=== Extracted material ===

theorem witness_TrnAndWalk :
    (let s := paged { s := [(1, reg 0x0100_0000_0000_0000), (2, reg 0x8000_0010), (3, reg 0x1000)] }
     let b : Tlb := { fen := 0, base := 0x8000_0000, size := 4096, index := 1, r := true, w := false }
     (rdS (curCtx s) (1#6).toNat = ⟨0x0100_0000_0000_0000, none⟩ ∧ 2 ^ 56 ≤ (0x0100_0000_0000_0000 : Word).toNat) ∧
     (rdS (curCtx s) (2#6).toNat = ⟨0x8000_0010, none⟩ ∧ (0x8000_0010 : Word).toNat < 2 ^ 56 ∧
       (coreOf s (curCore s)).l1.find? (fun b => b.serves s (curFen s) (0x8000_0010 : Word).toNat) = some b ∧
       b.allows (0#2).toNat (atM s) = true ∧ b.allows (1#2).toNat (atM s) = false) ∧
     (rdS (curCtx s) (3#6).toNat = ⟨0x1000, none⟩ ∧ (0x1000 : Word).toNat < 2 ^ 56 ∧
       (coreOf s (curCore s)).l1.find? (fun b => b.serves s (curFen s) (0x1000 : Word).toNat) = none)) ∧
    (let w : WalkOp := { id := 4, g := 0, cid := 1, fen := 0, va := 0x1000, acc := 0, atM := false, dest := .h 2, token := some 5, due := 100 }
     let x : WalkOp := { w with id := 5, va := 0x4000_0000 }
     let s := { paged with walks := [w, x] }
     let ok : WalkOp → Bool := fun w => !walkHeld s w && decide (((dieOf s (dieNo (coreNo w.g))).l2.find? fun t => t.serves s w.fen w.va.toNat) = none)
     (s.walks.find? (·.id == w.id) = some w ∧ w.token = some 5 ∧ ok w = true ∧
       walkVa s w.fen w.va.toNat = .page 0 0x4000_0000 0x4000_0000 true true false ∧ pageEntry (fenOf s w.fen) 0 0x4000_0000 = none ∧
       freeEntry (fenOf s w.fen) = some 2 ∧ 0 < 0x4000_0000 ∧ (w.acc = 1 ∨ true = true) ∧ w.acc = 0) ∧
     (s.walks.find? (·.id == x.id) = some x ∧ x.token = some 5 ∧ ok x = true ∧ walkVa s x.fen x.va.toNat = .none false)) := by decide

theorem witness_XinvEffects :
    15 < 16 ∧
    (let s := paged
     let e := hentry s 0 1
     (e.alloc = true ∧ e.base ≤ (0x8000_0FFF#56).toNat ∧ (0x8000_0FFF#56).toNat < e.base + e.size) ∧
     walkVa s 0 (0x8000_0FFF#56).toNat = .none false) ∧
    (let s := { paged with fens := [(0, { fenOf paged 0 with ht := [(1, { alloc := true, base := 0, size := 0x4000_0000 })] })] }
     walkVa s 0 (0x3FFF_FFFF#56).toNat = .page 0 0x4000_0000 0x4000_0000 true true false ∧ (hentry s 0 1).size = 0x4000_0000) := by decide

/-- The accesses' state with a program ring of 8 slots in b16: head 3, tail 5, claim 9, and the committed slot 6. -/
def ringed (head : Nat := 3) : State :=
  { accessed { s := [(1, reg 2), (2, reg 9), (3, reg 6), (4, reg 5), (5, reg 10), (6, reg 3)] } with
    mem := [(0x3006, 1#8)]
    cores := [(0, { st := .member, rings := [(16, { kind := 1, ssz := 4, count := 8, base := 0x2000, phase := 0x3000,
                                                    head := BitVec.ofNat 64 head, tail := BitVec.ofNat 64 (head + 2),
                                                    claim := BitVec.ofNat 64 (head + 6) })] })] }
theorem witness_RingFunctions :
    (let s := ringed
     let r := ringOf s (curCore s) (16#6).toNat
     let met : Word → Wait → Bool := fun n w => waitMet (beforeGroup (holdWord s n)) s.cur.g s.cur.e w
     heldWord s = none ∧ (s.queues.all fun p => p.2.launches.all fun l => l.olmode == 0#2) = true ∧ ringOk 16#6 r = true ∧
     (rdS (curCtx s) (1#6).toNat = ⟨2, none⟩ ∧ (2 : Word).toNat ≤ r.count.toNat ∧ met 2 (.rclaim 16 2) = true) ∧
     (rdS (curCtx s) (2#6).toNat = ⟨9, none⟩ ∧ r.count.toNat < (9 : Word).toNat) ∧
     (phaseOk (curCore s) r = true ∧ met 2 (.rwaitf 16 2) = true) ∧ (rdS (curCtx s) (5#6).toNat = ⟨10, none⟩ ∧ met 10 (.rwaite 16 10) = true) ∧
     ((2 : Word) ≠ 0#64 ∧ r.head.toNat + (2 : Word).toNat ≤ r.tail.toNat) ∧
     (rdS (curCtx s) (6#6).toNat = ⟨3, none⟩ ∧ r.tail.toNat < r.head.toNat + (3 : Word).toNat) ∧
     (Memory.wf s.mem ∧ rdS (curCtx s) (4#6).toNat = ⟨5, none⟩ ∧ r.tail.toNat ≤ (5 : Word).toNat ∧ (5 : Word).toNat < r.claim.toNat ∧
       phaseByte s r (5 : Word).toNat ≠ phaseOf r (5 : Word).toNat) ∧
     ringOk 15#6 r = false ∧
     (2 < r.head.toNat ∧ 4 < r.tail.toNat ∧ r.claim.toNat ≤ (9 : Word).toNat ∧ phaseByte s r (6 : Word).toNat = phaseOf r (6 : Word).toNat) ∧
     (let q (t c : Word) : State := { s with cores := [(0, { st := .member, rings := [(16, { r with tail := t, claim := c })] })] }
      (ringOf (q 2 9) (coreNo 0) (16#6).toNat).tail.toNat < (ringOf (q 2 9) (coreNo 0) (16#6).toNat).head.toNat ∧
      (ringOf (q 9 5) (coreNo 0) (16#6).toNat).claim.toNat < (ringOf (q 9 5) (coreNo 0) (16#6).toNat).tail.toNat ∧
      (ringOf (q 5 12) (coreNo 0) (16#6).toNat).head.toNat + (ringOf (q 5 12) (coreNo 0) (16#6).toNat).count.toNat <
        (ringOf (q 5 12) (coreNo 0) (16#6).toNat).claim.toNat)) ∧
    (let r := ringOf (ringed 40000) 0 16
     (2 : Word).toNat + 32768 ≤ r.head.toNat) := by decide

theorem witness_FedRingsAndQueues :
    (let f : Ring := { kind := 3, ssz := 4, count := 16, base := 0x4000, head := 3, tail := 4 }
     let s := { accessed addrs with cores := [(0, { st := .member, rings := [(0, f), (1, { f with tail := 19 })] })] }
     rdS (curCtx s) (2#6).toNat = ⟨0x80_1000, none⟩ ∧ rdS (curCtx s) ((2#6).toNat + 1) = ⟨0x58_FFF8, none⟩ ∧
     f = ringOf s (curCore s) (0#6).toNat ∧ (ringOf s (curCore s) (5#6).toNat).kind ≠ 3#2 ∧
     ((ringOf s (curCore s) (1#6).toNat).kind = 3#2 ∧
       fedCap (ringOf s (curCore s) (1#6).toNat) ≤ (ringOf s (curCore s) (1#6).toNat).tail.toNat - (ringOf s (curCore s) (1#6).toNat).head.toNat) ∧
     (f.kind = 3#2 ∧ f.tail.toNat - f.head.toNat < f.count.toNat ∧ Memory.wf s.mem ∧
       (s.queues.all fun p => p.2.launches.all fun l => l.olmode == 0#2) = true ∧ stepRanges s (ctxOfCid s (curCtx s).cid).step = [])) ∧
    (let full : List QEntry := List.replicate 16 ⟨7, none, 100⟩
     let c : Ctx := { q := [(3, full), (4, [⟨7, none, 100⟩]), (6, List.replicate 64 ⟨1, none, 100⟩)] }
     (queueOfCtx regs 3).length < queueCap regs 3 ∧ queueCap c 3 ≤ (queueOfCtx c 3).length ∧ (queueOfCtx regs 6).length < queueCap regs 6 ∧
     queueCap c 6 ≤ (queueOfCtx c 6).length ∧ (queueOfCtx c 4 = [⟨7, none, 100⟩] ∧ 100 ≤ (at0 c).clock) ∧ queueOfCtx c 5 = []) := by decide

theorem witness_ParkAndLeases :
    (let s := accessed
     let home : Nat → Bool := fun x => x / 0x80_0000 == curCore s && decide (scratchError s s.cur.g x 8 = none)
     (rdS (curCtx s) (2#6).toNat = ⟨0x80_1000, none⟩ ∧ home 0x80_1000 = false) ∧
     (rdS (curCtx s) (4#6).toNat = ⟨0x1001, none⟩ ∧ home 0x1001 = true ∧ 0x1001 % 8 ≠ 0) ∧
     (rdS (curCtx s) (3#6).toNat = ⟨0x58_FFF8, none⟩ ∧ home 0x58_FFF8 = true ∧ 0x58_FFF8 % 8 = 0 ∧
       parkBlocked (beforeGroup s) s.cur.g 0 0x58_FFF8 = false ∧ badView s (curCtx s).cid (.scratch 0x58_FFF8) 8 = false ∧
       (let w := BitVec.ofNat 64 (leNat (readView s (curCtx s).cid (.scratch 0x58_FFF8) 8))
        w ≠ (0x77 : Word) ∧ w = 0#64) ∧ (coreOf s (curCore s)).waits.length < 32)) ∧
    (let c : Ctx := { mreq := some { run := 64 }, eng := [(4, { stopped := false })] }
     let s : State := { accessed with subs := [(3, { act := c })] }
     95 < 96 ∧ 1 < 2 ∧ (leaseOf (coreOf s 0) 0).holder = none ∧ requests s (4 * 0 + 3) 0 = true ∧
     (∀ j, j < 4 → requests s (4 * 0 + j) 0 = true → (3 + 3 - (leaseOf (coreOf s 0) 0).last) % 4 ≤ (j + 3 - (leaseOf (coreOf s 0) 0).last) % 4) ∧
     (leaseOf (coreOf s 0) 0).last < 4) := by decide

theorem witness_SystemRegisters :
    (State.reset.seen = none ∧ (accessed.seen = none) ∧ (let x : Seen := { cores := [], subs := [], fens := [], queues := [], dies := [], xfers := [], peers := {}, svc := {} };
      ({ seen := some x } : State).seen = some x)) ∧
    (sysReg (0x208#12).toNat = some (3, 3) ∧ (curCtx (at0 regs)).pl.toNat < 3) ∧
    (sysReg (0x002#12).toNat = some (0, 1) ∧ 0 ≤ (curCtx (at0 regs)).pl.toNat) ∧
    (sysReg (0x102#12).toNat = some (1, 4) ∧ (4 = 4 ∨ (curCtx (at0 regs)).pl.toNat < 4)) ∧
    (sysReg (0x003#12).toNat = some (0, 0) ∧ 0 ≤ (curCtx (at0 regs)).pl.toNat ∧ rdS (curCtx (at0 regs)) (1#6).toNat = ⟨7, none⟩) ∧
    (3 ≤ (curCtx (at0 { regs with pl := 3 })).pl.toNat ∧ rdS (curCtx (at0 { regs with pl := 3 })) (5#6).toNat = ⟨0xFFFFFFFFFFFFFFFF, none⟩) ∧
    (rdS (curCtx (at0 regs)) (0#6).toNat = ⟨0#64, none⟩ ∧ (curCtx (at0 regs)).rndseed = 0#64 ∧ (curCtx (at0 regs)).rndctr = 0#64) := by decide

theorem witness_RegisterWritesThatAct :
    (let u := accessed
     let k (p : BitVec 2) (b : BitVec 6) : State := accessed { addrs with pl := p, rdsel := b }
     (curCtx u).pl = 0#2 ∧ (curCtx (k 1 0)).pl ≠ 3#2 ∧ (curCtx (k 1 0)).pl ≠ 0#2 ∧ (curCtx (k 3 0)).pl = 3#2 ∧
     rdS (curCtx (k 1 16)) (7#6).toNat = ⟨0x77, none⟩ ∧ 16 ≤ (curCtx (k 1 16)).rdsel.toNat ∧
     (let fits : Nat → Bool := fun x => x % 64 == 0 && 4 ≤ x / 2 ^ 52 % 16 && 1 ≤ x / 2 ^ 32 % 2 ^ 16 && x / 2 ^ 32 % 2 ^ 16 ≤ 4096 &&
        decide (0 ≤ x % 2 ^ 32) && decide (x % 2 ^ 32 + x / 2 ^ 32 % 2 ^ 16 * 2 ^ (x / 2 ^ 52 % 16) ≤ 0x59_0000)
      (0x4041_0000_0000_0000 / 2 ^ 62 = 1 ∧ fits 0x4041_0000_0000_0000 = false) ∧ (0x4040_1000_0058_0000 / 2 ^ 62 = 1 ∧ fits 0x4040_1000_0058_0000 = true) ∧
      (0x77 : Word).toNat / 2 ^ 62 = 0 ∧ 2 ≤ 0xC000_0000_0000_0000 / 2 ^ 62) ∧
     ((curCtx (k 1 15)).rdsel.toNat < 16 ∧ (curCtx (k 1 15)).pl ≠ 3#2) ∧
     (32 ≤ (fenOf u 0).cntsel.toNat ∧ ({ fenOf u 0 with cntsel := 31 } : Fen).cntsel.toNat < 32) ∧
     ((queueOf { u with queues := [(0, { owner := some 0 })] } (fenOf u 0).qsel.toNat).owner = some (curFen u) ∧
       (queueOf u (fenOf u 0).qsel.toNat).owner ≠ some (curFen u)) ∧
     regPlace (fenOf u 0).regsel = some 0 ∧
     ({ next := some (1, 2, 3, 4) } : Regul).next = some (1, 2, 3, 4) ∧ crSum (k 3 0) 0 0 { cr := 32768 } ≤ 32768 ∧ 32768 < crSum (k 3 0) 0 0 { cr := 32769 } ∧ 15 < 16) := by decide +kernel

/-- A launch of queue 2 of fen 0, with a record of no dimensions. -/
def launch (st : LaunchSt := .started) : Launch := { lid := 3, fen := 0, queue := 2, lnr := List.replicate 256 0#8, st, checked := true }
/-- The accesses' state with this launch, and a context that runs a resident step of it with the range 4 to 9. -/
def launched (c : Ctx := addrs) (l : Launch := launch) : State :=
  { accessed { c with step := some { lid := 3, item := 0, resident := true, lo := 4, hi := 9 } } with
    queues := [(2, { owner := some 0, launches := [l] })] }

theorem witness_FrameAndGangWords :
    (rdS (curCtx accessed) (1#6).toNat = ⟨0x1000, none⟩ ∧ rdS (curCtx accessed) (7#6).toNat = ⟨0x77, none⟩) ∧
    (let s := launched
     let c := curCtx s
     let st : StepCtx := { lid := 3, item := 0, resident := true, lo := 4, hi := 9 }
     (s.queues.all fun p => p.2.launches.all fun l => l.olmode == 0#2) = true ∧
     (c.step = some st ∧ st.ended = false ∧ st.resident = true ∧ st.lo < st.hi) ∧
     ((curCtx accessed).step = none ∧ (curCtx accessed).svc = false) ∧
     (let v (n : BitVec 16) : State := accessed { addrs with svc := true, pl := 1, errs := n }
      (curCtx (v 0)).step = none ∧ (curCtx (v 0)).svc = true ∧ pendingErrors (curCtx (v 1)) ≠ 0#16 ∧ pendingErrors (curCtx (v 0)) = 0#16 ∧
      waitMet (beforeGroup (v 0)) (v 0).cur.g (v 0).cur.e .wdone = true ∧ workDone (v 0) (v 0).cur.g (curCtx (v 0)).cid = true) ∧
     (rdS c (1#6).toNat = ⟨0x1000, none⟩ ∧ 383 < (0x1000 : Word).toNat) ∧
     (rdS c (7#6).toNat = ⟨0x77, none⟩ ∧ (0x77 : Word).toNat ≤ 383 ∧ heldWord s = none) ∧
     isGangLevel (launchOf s (lidOf c)) (1#6).toNat = false ∧
     (let q : Access := { id := 5, g := 0, cid := 1, kind := .store, cls := 0, loc := .scratch 0x1000, size := 8 }
      let busy : State := { s with accs := [q], cur := { s.cur with mark := 5 } }
      waitMet (beforeGroup busy) busy.cur.g busy.cur.e .wdone = true ∧ workDone busy busy.cur.g (curCtx busy).cid = false) ∧
     workDone s s.cur.g c.cid = true ∧
     (pendingErrors c = 0#16 ∧ waitMet (beforeGroup s) s.cur.g s.cur.e .wdone = true ∧ findLaunch s st.lid = some (2, launch)) ∧
     (rdS c (1#6).toNat = ⟨0x1000, none⟩ ∧ rdS c (7#6).toNat = ⟨0x77, none⟩ ∧ scratchError s s.cur.g 0x1000 256 = none ∧
       badView s c.cid (.scratch 0x1000) 256 = false ∧ 0x1000 % 64 = 0 ∧ 0x77 ≤ 255 ∧ (queueOf s 0x77).owner ≠ some (curFen s)) ∧
     (0x1001 % 64 ≠ 0) ∧
     (255 < 256 ∧ rdS (curCtx (launched { addrs with s := [(1, reg 0x1000), (2, reg 2)] })) (2#6).toNat = ⟨2, none⟩ ∧
       (queueOf s 2).owner = some (curFen s) ∧ waitMet (beforeGroup s) s.cur.g s.cur.e (.lnch 2) = true)) := by decide +kernel
/-- The victim of a split, a WBAR whose episode is met, a pending store error, and an answered WSTEAL. -/
theorem witness_FrameAndGangWords_gangs :
    (let me : StepCtx := { lid := 3, item := 0, resident := true, lo := 9, hi := 9 }
     let st : StepCtx := { lid := 3, item := 1, resident := true, lo := 4, hi := 9 }
     let k : Ctx := { cid := 2, step := some st }
     let s := { launched with subs := [(0, { act := { cid := 1, step := some me } }), (383, { act := k })] }
     (curCtx s).step = some me ∧ me.resident = true ∧ me.hi ≤ me.lo ∧ (383 : Word).toNat ≤ 383 ∧
     (contextsOf s me.lid).find? (fun (g, _, c) => g == (383 : Word).toNat &&
       (match c.step with | some st => st.resident && !st.ended | none => false)) = some (383, 0, k) ∧
     k.step = some st ∧ 2 ≤ st.hi - st.lo ∧ ¬ (383 = s.cur.g ∧ 0 = 0) ∧ 0 ≤ 1) ∧
    (let l : Launch := { launch with lnr := [0#8, 0#8, 0#8, 0#8, 0x20#8] }
     let st : StepCtx := { lid := 3, item := 0, arrived := some 6 }
     let s := { launched addrs l with subs := [(0, { act := { cid := 1, step := some st } })] }
     (curCtx s).step = some st ∧ isGangLevel (launchOf s st.lid) (6#6).toNat = true ∧ wbarMet (beforeGroup s) s.cur.g (6#6).toNat = true) ∧
    (let c : Ctx := { step := some { lid := 3, item := 0, errs := 1 }, eng := [(0, { held := [(0, 5)] })] }
     (curCtx (at0 c)).step = some { lid := 3, item := 0, errs := 1 } ∧ pendingErrors (curCtx (at0 c)) ≠ 0#16 ∧ heldWord (at0 c) = some 5) := by decide +kernel
/-- A frame command that names no frame. -/
theorem witness_FrameAndGangWords_frames : frmEffect accessed
    { id := 4, g := 0, cid := 1, fen := 0, fn := 3, a := 0x77, b := 0, dest := .s 2, token := 5, due := 100 } = .error .frm := rfl

theorem witness_LaunchLife :
    (let l := launch .queued
     let s := launched addrs l
     2 < 256 ∧ headLaunch s 2 = some l ∧ findLaunch s l.lid = some (2, l) ∧ l.checked = true ∧
     (startable s 2 = some l ∧ (fenOf s l.fen).ol.mode ≠ 2#2 ∧ l.budget = none) ∧
     startable (launched addrs { l with prev := 3 }) 2 = none) ∧
    (let l := launch .refused
     headLaunch (launched addrs l) 2 = some l ∧ l.st = .refused ∧ prevCompleted (launched addrs l) l = true) ∧
    (let l := { launch .queued with checked := false }
     headLaunch (launched addrs l) 2 = some l ∧ findLaunch (launched addrs l) l.lid = some (2, l) ∧ l.checked = false) ∧
    (let l := { launch with next := 1 }
     findLaunch (launched addrs l) l.lid = some (2, l) ∧ l.st = .started ∧ finished l = true) ∧
    (launch (.ending 1 0x0F 7)).st = .ending 1 0x0F 7 ∧
    (let l := { launch with budget := some (0, 0), live := 1 }
     findLaunch (launched addrs l) l.lid = some (2, l) ∧ l.budget = some (0, 0) ∧ 0 + 1000 * 0 < (launched addrs l).clock ∧ finished l = false ∧
     l.st = .started ∧ (contextsOf (launched addrs l) l.lid).map (fun x => (x.1, x.2.1)) = [(0, 0)]) ∧
    (let st : StepCtx := { lid := 3, item := 0, resident := true, lo := 4, hi := 9 }
     let s := { launched with cores := [(0, { st := .leaving })] }
     0 < 384 ∧ withdrawable s 0 0 = true ∧ (ctxOf s 0).step = some st ∧ findLaunch s st.lid = some (2, launch)) := by decide +kernel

===

#### [Problem]
For each line in the records that contains the word "qsel", make a copy.

#### [Response to this exercise]
     ((queueOf { u with queues := [(0, { owner := some 0 })] } (fenOf u 0).qsel.toNat).owner = some (curFen u) ∧
       (queueOf u (fenOf u 0).qsel.toNat).owner ≠ some (curFen u)) ∧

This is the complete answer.